▸ DATA:
/-- Whether regions of HBM can be designated Almanac: whole lines, at most 64 GiB with the regions that other jobs have
(13 R314). -/
def Mach.almanacOk (m : Mach) (l : List (Nat × Nat)) : Bool :=
  let others := (m.jobs.filter (fun j => j.2.live)).flatMap (fun j => j.2.almanac)
  l.all (fun r => r.1 % 64 == 0 && r.2 % 64 == 0 && decide (r.1 + r.2 ≤ hbmEnd)) &&
  decide ((others ++ l).foldl (fun a r => a + r.2) 0 ≤ 2 ^ 36)

/-- Whether a job's partition may hold these slots: the partition of a job in Calendar mode shares no slot with another live job's
(16 R402). -/
def Mach.exclusive (m : Mach) (job : Nat) (calendar : Bool) (slots : List Nat) : Bool :=
  m.jobs.all (fun j => !j.2.live || j.1 == job || !(calendar || bitB j.2.calmode 0) ||
    j.2.partition.all (fun n => !slots.contains n))

/-- A context that a job's contexts may be created in, as its control block gives it (15 R360, R363, R376; 17 R414). -/
def Context.create (x : Context) (job : Nat) (spt vwbase stvec sscratch : Word) : Context :=
  { Context.reset with
    resident := true, job := job, gen := x.gen, route := x.route, spt := keepBits spt 12 40 ||| keepBits spt 0 1,
    vwbase := vwbaseWord vwbase, stvec := keepBits stvec 6 51 ||| keepBits stvec 0 1, sscratch := sscratch }

/-- The waits of a context that is destroyed end as by an answer with failure, and no answer is counted; the answers that come later
are stale (15 R380; log 55). -/
def Work.endWaits (w : Work) (ctx : Nat) : Work :=
  let mine := w.m.sched.requests.filter (fun r => r.ctx == ctx)
  let ended := mine.foldl (fun w r => match answerRequest r.num (w.m.context ctx).gen false w with
    | .ok w => w
    | .error _ => { w with m := w.m.setSched (fun s => { s with requests := s.requests.filter (fun x => x.num ≠ r.num) }) }) w
  { ended with m := ended.m.setSched (fun s => { s with stale := w.m.sched.stale }) }

/-- A partition control message acted on; none where it is refused. -/
def Work.partition (w : Work) (msg : PartitionMsg) : Option Work :=
  let m := w.m
  let done (m : Mach) : Option Work := some ({ w with m := m }.respond [])
  match msg with
  | .createJob job slots almanac spill save =>
    if (m.job job).live || !slotsOk slots || !m.exclusive job false slots || !m.almanacOk almanac then none
    else done (m.setJob job { Job.reset with
      live := true, partition := slots, almanac := almanac, spillBlocks := spill, saveArea := save })
  | .resizePartition job slots =>
    let j := m.job job
    if !j.live || !slotsOk slots || !m.exclusive job (bitB j.calmode 0) slots then none
    else done (m.setJob job { j with partition := slots })
  | .setCalmode job v =>
    let j := m.job job
    if !j.live || !m.exclusive job (bitB v 0) j.partition then none else done (m.setJob job { j with calmode := v })
  | .destroyJob job =>
    if !(m.job job).live then none
    else
      let m := m.cancelJob job
      done (m.setJob job { m.job job with live := false, ring := none, reference := [] })
  | .createContext ctx job spt vwbase stvec sscratch =>
    let x := m.context ctx.val
    if x.resident || !(m.job job).live then none else done (m.setContext ctx.val (x.create job spt vwbase stvec sscratch))
  | .setProtmode ctx v =>
    if !(m.context ctx.val).resident then none else done (m.setContext ctx.val { m.context ctx.val with prot := v })
  | .setLockstep ctx v =>
    if !(m.context ctx.val).resident then none else done (m.setContext ctx.val { m.context ctx.val with lockstep := v })
  | .assignBarrier cluster s ctx =>
    if (match cluster with | some c => decide (48 ≤ c) | none => false) then none
    else done (m.setBarrier (barrierIx cluster.isNone (cluster.getD 0) s.val) { Barrier.reset with ctx := ctx.map Fin.val })
  | .destroyContext ctx =>
    let x := m.context ctx.val
    if !x.resident then none
    else
      let w1 := w.endWaits ctx.val
      some ({ w1 with m := w1.m.setContext ctx.val { Context.reset with gen := x.gen + 1, route := x.route } }.respond [])
  | .fullReset => some (w.resetPackage.respond [])

/-- 17 R418: Itrus class 0x01: partitions, contexts and jobs. -/
def bodyItrusPartitionControl (msg : PartitionMsg) (w : Work) : M Work := itrus 2 (fun w => w.partition msg) w

def execItrusPartitionControl (msg : PartitionMsg) (s : State) : Host.Outcome State Fault Refusal :=
  event (bodyItrusPartitionControl msg) s

/-! ### Debug and trace (15 R389; 16 R391, R393, R395, R405) -/

/-- The halted unit that a message names. -/
def Mach.haltedUnit (m : Mach) (lid unit : Nat) : Option Suspended :=
  m.sched.suspended.find? (fun g => g.halted && g.slot.unit.lid == lid && g.slot.unit.unit == unit)

/-- A debug message acted on. -/
def Work.debug (w : Work) (msg : DebugMsg) : Option Work :=
  match msg with
  | .setControls lid unit ctl pc =>
    if (w.m.handleIx lid).isNone then none
    else
      let m := w.m.setSched (fun s => { s with controls :=
        ((lid, unit), ctl &&& 0xFFFFFFFF0000001F, keepBits pc 2 55) :: s.controls.filter (fun d => d.1 ≠ (lid, unit)) })
      some ({ w with m := m }.respond [])
  | .resume lid unit =>
    match w.m.haltedUnit lid unit with
    | none => none
    | some g =>
      let m := w.m.setSched (fun s => { s with
        suspended := s.suspended.map (fun h => if h = g then { h with halted := false } else h) })
      some ({ w with m := m }.respond [])
  | .kill lid unit cause detail =>
    match w.m.haltedUnit lid unit with
    | none => none
    | some g =>
      let f : Failure := {
        cause := cause % 256, detail := detail % 128, pc := keepBits (g.slot.unit.exitAt.getD 0) 0 57, addr := 0, unit := unit,
        treg := 0, token := 0 }
      some ((w.endSuspended g f).respond [])

/-- 15 R389; 16 R395: Itrus class 0x02: debug controls, and the resume or kill of a halted unit. -/
def bodyItrusDebug (msg : DebugMsg) (w : Work) : M Work := itrus 2 (fun w => w.debug msg) w

def execItrusDebug (msg : DebugMsg) (s : State) : Host.Outcome State Fault Refusal :=
  event (bodyItrusDebug msg) s

/-- A trace message acted on. -/
def Work.traceSetup (w : Work) (msg : TraceMsg) : Option Work :=
  let set (job : Nat) (f : Job → Job) : Option Work :=
    if !(w.m.job job).live then none else some ({ w with m := w.m.setJob job (f (w.m.job job)) }.respond [])
  match msg with
  | .setRing job base trcctl =>
    let size := w.num (hbmLoc (base + 16)) 1 % 32
    if base % 64 ≠ 0 ∨ size < 8 ∨ 20 < size ∨ hbmEnd < base + 64 + 64 * 2 ^ size then none
    else set job (fun j => { j with ring := some base, trcctl := trcctl })
  | .removeRing job => set job (fun j => { j with ring := none, trcctl := 0 })
  | .setReference job table => set job (fun j => { j with reference := table })

/-- 16 R391, R393, R405: Itrus class 0x03: trace rings and reference tables. -/
def bodyItrusTrace (msg : TraceMsg) (w : Work) : M Work := itrus 2 (fun w => w.traceSetup msg) w

def execItrusTrace (msg : TraceMsg) (s : State) : Host.Outcome State Fault Refusal :=
  event (bodyItrusTrace msg) s
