/-- 09 R234: `tld` and `tst` move a whole tile from and to 16 KiB: accumulator e at X[A] + 4 e, where every access passes its
checks. 09 R235, R236, R238: `trowmv` and `tcolmv` move the accumulator row or column X[B], below 64, between the tile and the
first 64 32-bit elements of va; `tvmv` moves a whole tile and eight registers, outside protected mode. -/
def Obligations.TileTransfers : Prop :=
  (∀ (s : State) (w : Work) (st : Fin 16) (t : Fin 8) (a : Reg) (o : Bool) (l : List (Nat × List Req)),
    let plan (write : Bool) (e : Nat) : Except EFault (List Req) :=
      (w.req (w.x a.val + BitVec.ofNat 64 (4 * e)) 4 write o).map (fun r => [r])
    (w.x a.val).toNat % (if o then 0x4000 else 64) = 0 →
    (Begins (.tld st t a o) s w → planAll (plan false) (List.range 4096) = (l, none) → readable w.m (planLocs l) = .ok () →
      lostAddr w.s.unit.lost o l = none → firstPoison w.m l = none →
      exec (.tld st t a o) s = .next (completed (.tld st t a o) s
        (((((planLocs l).foldl (fun w x => w.scrub x) w).putAcc t.val (l.map (fun p => (p.1, (p.2.map w.reqBits).headD 0)))).countHot
          0 l).countRemote (planLocs l) |>.touchFibre (planLocs l)))) ∧
    (Begins (.tst st t a o) s w → planAll (plan true) (List.range 4096) = (l, none) →
      writable w.m w.m.cur (planLocs l) = .ok () →
      exec (.tst st t a o) s = .next (completed (.tst st t a o) s
        ((w.storeElems (fun e => [(w.acc t.val (e / 64) (e % 64), 0)]) l).countHot 0 l)))) ∧
  (∀ (s : State) (w : Work) (st : Fin 16) (t : Fin 8) (a b : Reg),
    let i := (w.x b.val).toNat
    let line (num : Nat → Nat) (toTile : Bool) : Work :=
      if toTile then w.putAcc t.val ((List.range 64).map (fun k => (num k, w.elemAt 32 a.val k)))
      else w.putV a.val 32 ((List.range 64).map (fun k => (k, (elem 32 (w.tile t.val) (num k)).toNat)))
    (∀ k, Begins (.trowmv st t a b k) s w → i < 64 → exec (.trowmv st t a b k) s =
      .next (completed (.trowmv st t a b k) s (line (fun c => i * 64 + c) k))) ∧
    (∀ k, Begins (.tcolmv st t a b k) s w → i < 64 → exec (.tcolmv st t a b k) s =
      .next (completed (.tcolmv st t a b k) s (line (fun r => r * 64 + i) k))) ∧
    (Begins (.tvmv st t a true) s w → w.prot = false → exec (.tvmv st t a true) s = .next (completed (.tvmv st t a true) s
      (w.putAcc t.val ((List.range 8).flatMap (fun g => (List.range 512).map (fun e =>
        (e % 64 * 64 + (8 * g + e / 64), w.elemAt 32 ((a.val + g) % 32) e))))))) ∧
    (Begins (.tvmv st t a false) s w → w.prot = false → exec (.tvmv st t a false) s =
      .next (completed (.tvmv st t a false) s ((List.range 8).foldl (fun x g => x.putV ((a.val + g) % 32) 32
        ((List.range 512).map (fun e => (e, (elem 32 (w.tile t.val) (e % 64 * 64 + (8 * g + e / 64))).toNat)))) w))))

/-- 09 R214, R215: `ten` claims a free tile group into INIT with every accumulator and weight-buffer byte 0, leaves one that the
slot owns as it is, and raises TILE_DISABLED, detail 2, where the other slot owns it; `tdis` waits for the owning slot's matrix
sequencer, then gives the group up, and has no effect in a slot that does not own it. 10 R244, R246, R250, R258, R262: `wbld`
copies 2,048 bytes from 32 lines into the weight buffer, changes no other byte, and clears the marks of its lines and no other,
where every check passes; `wbfmt` sets a legal weight format; `tchk` sets CEN; `tchkrd` reads the checksum counters into X[A]
and clears them. -/
def Obligations.TileClaimAndWeights : Prop :=
  (∀ (s : State) (w : Work) (st : Fin 16),
    let k := coreOf w.m.cur
    (Begins (.ten st) s w → w.core.owner = none → exec (.ten st) s = .next (completed (.ten st) s (w.claimTile w.m.cur)) ∧
      ((w.claimTile w.m.cur).m.core k).owner = some w.m.cur ∧ ((w.claimTile w.m.cur).m.core k).tstate = 1 ∧
      (∀ t, tabGet 0 ((w.claimTile w.m.cur).m.core k).t t = 0) ∧
      (∀ off < 2 ^ 18, (w.claimTile w.m.cur).byte (wbLoc k off) = 0)) ∧
    (Begins (.ten st) s w → w.core.owner = some w.m.cur → exec (.ten st) s = .next (completed (.ten st) s w)) ∧
    (Begins (.ten st) s w → ∀ o, w.core.owner = some o → o ≠ w.m.cur → exec (.ten st) s =
      settle s (some (.ten st)) (.error (.trap w { cause := 0x06, acc := 0, stval := 2 }))) ∧
    (Begins (.tdis st) s w → w.s.mseq.st ≠ .running ∨ w.core.owner ≠ some w.m.cur → exec (.tdis st) s =
      .next (completed (.tdis st) s (w.releaseTile w.m.cur))) ∧
    (Begins (.tdis st) s w → w.s.mseq.st = .running → w.core.owner = some w.m.cur → exec (.tdis st) s =
      .next (s.await .sequencer (some (.tdis st)))) ∧
    (w.core.owner = some w.m.cur → ((w.releaseTile w.m.cur).m.core k).owner = none) ∧
    (w.core.owner ≠ some w.m.cur → w.releaseTile w.m.cur = w)) ∧
  (∀ (s : State) (w : Work) (st : Fin 16) (a b : Reg) (l : List (Nat × List Req)),
    let k := coreOf w.m.cur
    let off := (w.x b.val).toNat
    let v := (w.x a.val).toNat
    let c := w.core
    (Begins (.wbld st a b) s w → v % 64 = 0 → off % 64 = 0 → off + 2048 ≤ 0x40000 →
      planAll (fun e => (w.req (w.x a.val + BitVec.ofNat 64 (64 * e)) 64 false false).map (fun r => [r])) (List.range 32) =
        (l, none) → readable w.m (planLocs l) = .ok () →
      (∀ i < 2048, w.m.ownedBefore (w.tileSrc a b).since (wbLoc k (off + i) / 64) = false) →
      lostAddr w.s.unit.lost false l = none → firstPoison w.m l = none →
      s.MemOk → (planLocs l).length = 2048 ∧ ∃ t, exec (.wbld st a b) s = .next t ∧
        (∀ i < 2048, memGet t.mem (wbLoc k (off + i)) = w.byte ((planLocs l).getD i 0)) ∧
        (∀ x, x < wbLoc k off ∨ wbLoc k off + 2048 ≤ x → memGet t.mem x = w.byte x) ∧
        (∀ n, n ∈ (t.core k).marks ↔ n ∈ c.marks ∧ (n < off / 64 ∨ off / 64 + 32 ≤ n))) ∧
    (Begins (.wbfmt st a) s w → v % 4 ≠ 3 → v / 4 % 4 ≠ 3 → (v / 16 % 4 = 0 ∨ v / 4 % 4 = 1) → v < 64 →
      exec (.wbfmt st a) s = .next (completed (.wbfmt st a) s
        (w.setCore { c with elt := v % 4, cmp := v / 4 % 4, nsel := v / 16 % 4 }))) ∧
    (Begins (.tchk st a) s w → v < 2 → exec (.tchk st a) s =
      .next (completed (.tchk st a) s (w.setCore { c with cen := v == 1 }))) ∧
    (Begins (.tchkrd st a) s w → exec (.tchkrd st a) s = .next (completed (.tchkrd st a) s
      ((w.setCore { c with unchk := 0, rpl := 0, fail := 0 }).setX a.val
        (BitVec.ofNat 64 (c.unchk + c.rpl * 2 ^ 16 + c.fail * 2 ^ 32 + c.cen.toNat * 2 ^ 63))))))

/-- 09 R216, R217, R222, R241, R242: the tile unit accepts the command at the head of a core's queue as its owner's operation:
the command leaves the queue, and its operation stands behind those that the tile unit has accepted and behind what the owner's
thread has issued; an illegal command, or one that the owner or NR forbids, is discarded with its cause in ERR and CAUSE, and
DONE counts it. -/
def Obligations.MatrixCommands : Prop :=
  ∀ (s : State) (core n : Nat) (q : MatrixCommand) (rest : List MatrixCommand), (s.toMach.core core).owner = some n →
    (s.toMach.core core).queue = q :: rest →
    let w1 : Work := { s.work with m := { s.toMach with cur := n } }
    let src : TileSrc :=
      { own := false, fmt := w1.fmt, slc := w1.s.ctl.slc.toNat, rm := w1.rm, opa := q.opa, opb := q.opb, since := s.pkg.nextCopy, lost := [] }
    let c : Core := { s.toMach.core core with queue := rest }
    let after (c' : Core) : State := Work.finish { s.work with m := (s.toMach.setCore core c).setCore core c' } s
    let turnedAway (cause : Nat) : State :=
      after { c with mcqDone := (c.mcqDone + 1) % 2 ^ 32, mcqErr := true, mcqCause := cause }
    (commandInstr q.word = none → exec (.matrixCommandAccept core) s = .next (turnedAway 0x01)) ∧
    (∀ i, commandInstr q.word = some i →
      (∀ t, w1.offerFault i src q.word = some t → exec (.matrixCommandAccept core) s = .next (turnedAway t.cause)) ∧
      (w1.offerFault i src q.word = none →
        let op : TileOp :=
          { bySeq := false, instr := i, word := q.word, src := src, ksteps := q.ksteps, arrivals := 0, mismatched := false,
            consumed := [], after := w1.s.tilePlace }
        exec (.matrixCommandAccept core) s = .next (after { c with tileOps := c.tileOps ++ [op] })))
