/-! ### Mach.setContext -/

@[simp] theorem setContext_slots (m : Mach) (n : Nat) (x : Context) : (m.setContext n x).slots = m.slots := rfl
@[simp] theorem setContext_cores (m : Mach) (n : Nat) (x : Context) : (m.setContext n x).cores = m.cores := rfl
@[simp] theorem setContext_sites (m : Mach) (n : Nat) (x : Context) : (m.setContext n x).sites = m.sites := rfl
@[simp] theorem setContext_shadow (m : Mach) (n : Nat) (x : Context) : (m.setContext n x).shadow = m.shadow := rfl
@[simp] theorem setContext_vaults (m : Mach) (n : Nat) (x : Context) : (m.setContext n x).vaults = m.vaults := rfl
@[simp] theorem setContext_engines (m : Mach) (n : Nat) (x : Context) : (m.setContext n x).engines = m.engines := rfl
@[simp] theorem setContext_barriers (m : Mach) (n : Nat) (x : Context) : (m.setContext n x).barriers = m.barriers := rfl
@[simp] theorem setContext_contexts (m : Mach) (n : Nat) (x : Context) : (m.setContext n x).contexts = tabSet m.contexts n x := rfl
@[simp] theorem setContext_jobs (m : Mach) (n : Nat) (x : Context) : (m.setContext n x).jobs = m.jobs := rfl
@[simp] theorem setContext_sched (m : Mach) (n : Nat) (x : Context) : (m.setContext n x).sched = m.sched := rfl
@[simp] theorem setContext_pkg (m : Mach) (n : Nat) (x : Context) : (m.setContext n x).pkg = m.pkg := rfl
@[simp] theorem setContext_mgmt (m : Mach) (n : Nat) (x : Context) : (m.setContext n x).mgmt = m.mgmt := rfl
@[simp] theorem setContext_agenda (m : Mach) (n : Nat) (x : Context) : (m.setContext n x).agenda = m.agenda := rfl
@[simp] theorem setContext_parts (m : Mach) (n : Nat) (x : Context) : (m.setContext n x).parts = m.parts := rfl
@[simp] theorem setContext_cur (m : Mach) (n : Nat) (x : Context) : (m.setContext n x).cur = m.cur := rfl
@[simp] theorem setContext_fresh (m : Mach) (n : Nat) (x : Context) : (m.setContext n x).fresh = m.fresh := rfl

/-! ### Mach.setJob -/

@[simp] theorem setJob_slots (m : Mach) (n : Nat) (x : Job) : (m.setJob n x).slots = m.slots := rfl
@[simp] theorem setJob_cores (m : Mach) (n : Nat) (x : Job) : (m.setJob n x).cores = m.cores := rfl
@[simp] theorem setJob_sites (m : Mach) (n : Nat) (x : Job) : (m.setJob n x).sites = m.sites := rfl
@[simp] theorem setJob_shadow (m : Mach) (n : Nat) (x : Job) : (m.setJob n x).shadow = m.shadow := rfl
@[simp] theorem setJob_vaults (m : Mach) (n : Nat) (x : Job) : (m.setJob n x).vaults = m.vaults := rfl
@[simp] theorem setJob_engines (m : Mach) (n : Nat) (x : Job) : (m.setJob n x).engines = m.engines := rfl
@[simp] theorem setJob_barriers (m : Mach) (n : Nat) (x : Job) : (m.setJob n x).barriers = m.barriers := rfl
@[simp] theorem setJob_contexts (m : Mach) (n : Nat) (x : Job) : (m.setJob n x).contexts = m.contexts := rfl
@[simp] theorem setJob_jobs (m : Mach) (n : Nat) (x : Job) : (m.setJob n x).jobs = tabSet m.jobs n x := rfl
@[simp] theorem setJob_sched (m : Mach) (n : Nat) (x : Job) : (m.setJob n x).sched = m.sched := rfl
@[simp] theorem setJob_pkg (m : Mach) (n : Nat) (x : Job) : (m.setJob n x).pkg = m.pkg := rfl
@[simp] theorem setJob_mgmt (m : Mach) (n : Nat) (x : Job) : (m.setJob n x).mgmt = m.mgmt := rfl
@[simp] theorem setJob_agenda (m : Mach) (n : Nat) (x : Job) : (m.setJob n x).agenda = m.agenda := rfl
@[simp] theorem setJob_parts (m : Mach) (n : Nat) (x : Job) : (m.setJob n x).parts = m.parts := rfl
@[simp] theorem setJob_cur (m : Mach) (n : Nat) (x : Job) : (m.setJob n x).cur = m.cur := rfl
@[simp] theorem setJob_fresh (m : Mach) (n : Nat) (x : Job) : (m.setJob n x).fresh = m.fresh := rfl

▸ EXERCISE PROMPT:
When you reach the line holding "(m.setContext n x).vaults = m.vaults := rfl" in the records above, begin reproducing exactly, stop after the line holding "(m.setContext n x).barriers = m.barriers := rfl", and output nothing else.

▸ REPLY:
@[simp] theorem setContext_vaults (m : Mach) (n : Nat) (x : Context) : (m.setContext n x).vaults = m.vaults := rfl
@[simp] theorem setContext_engines (m : Mach) (n : Nat) (x : Context) : (m.setContext n x).engines = m.engines := rfl
@[simp] theorem setContext_barriers (m : Mach) (n : Nat) (x : Context) : (m.setContext n x).barriers = m.barriers := rfl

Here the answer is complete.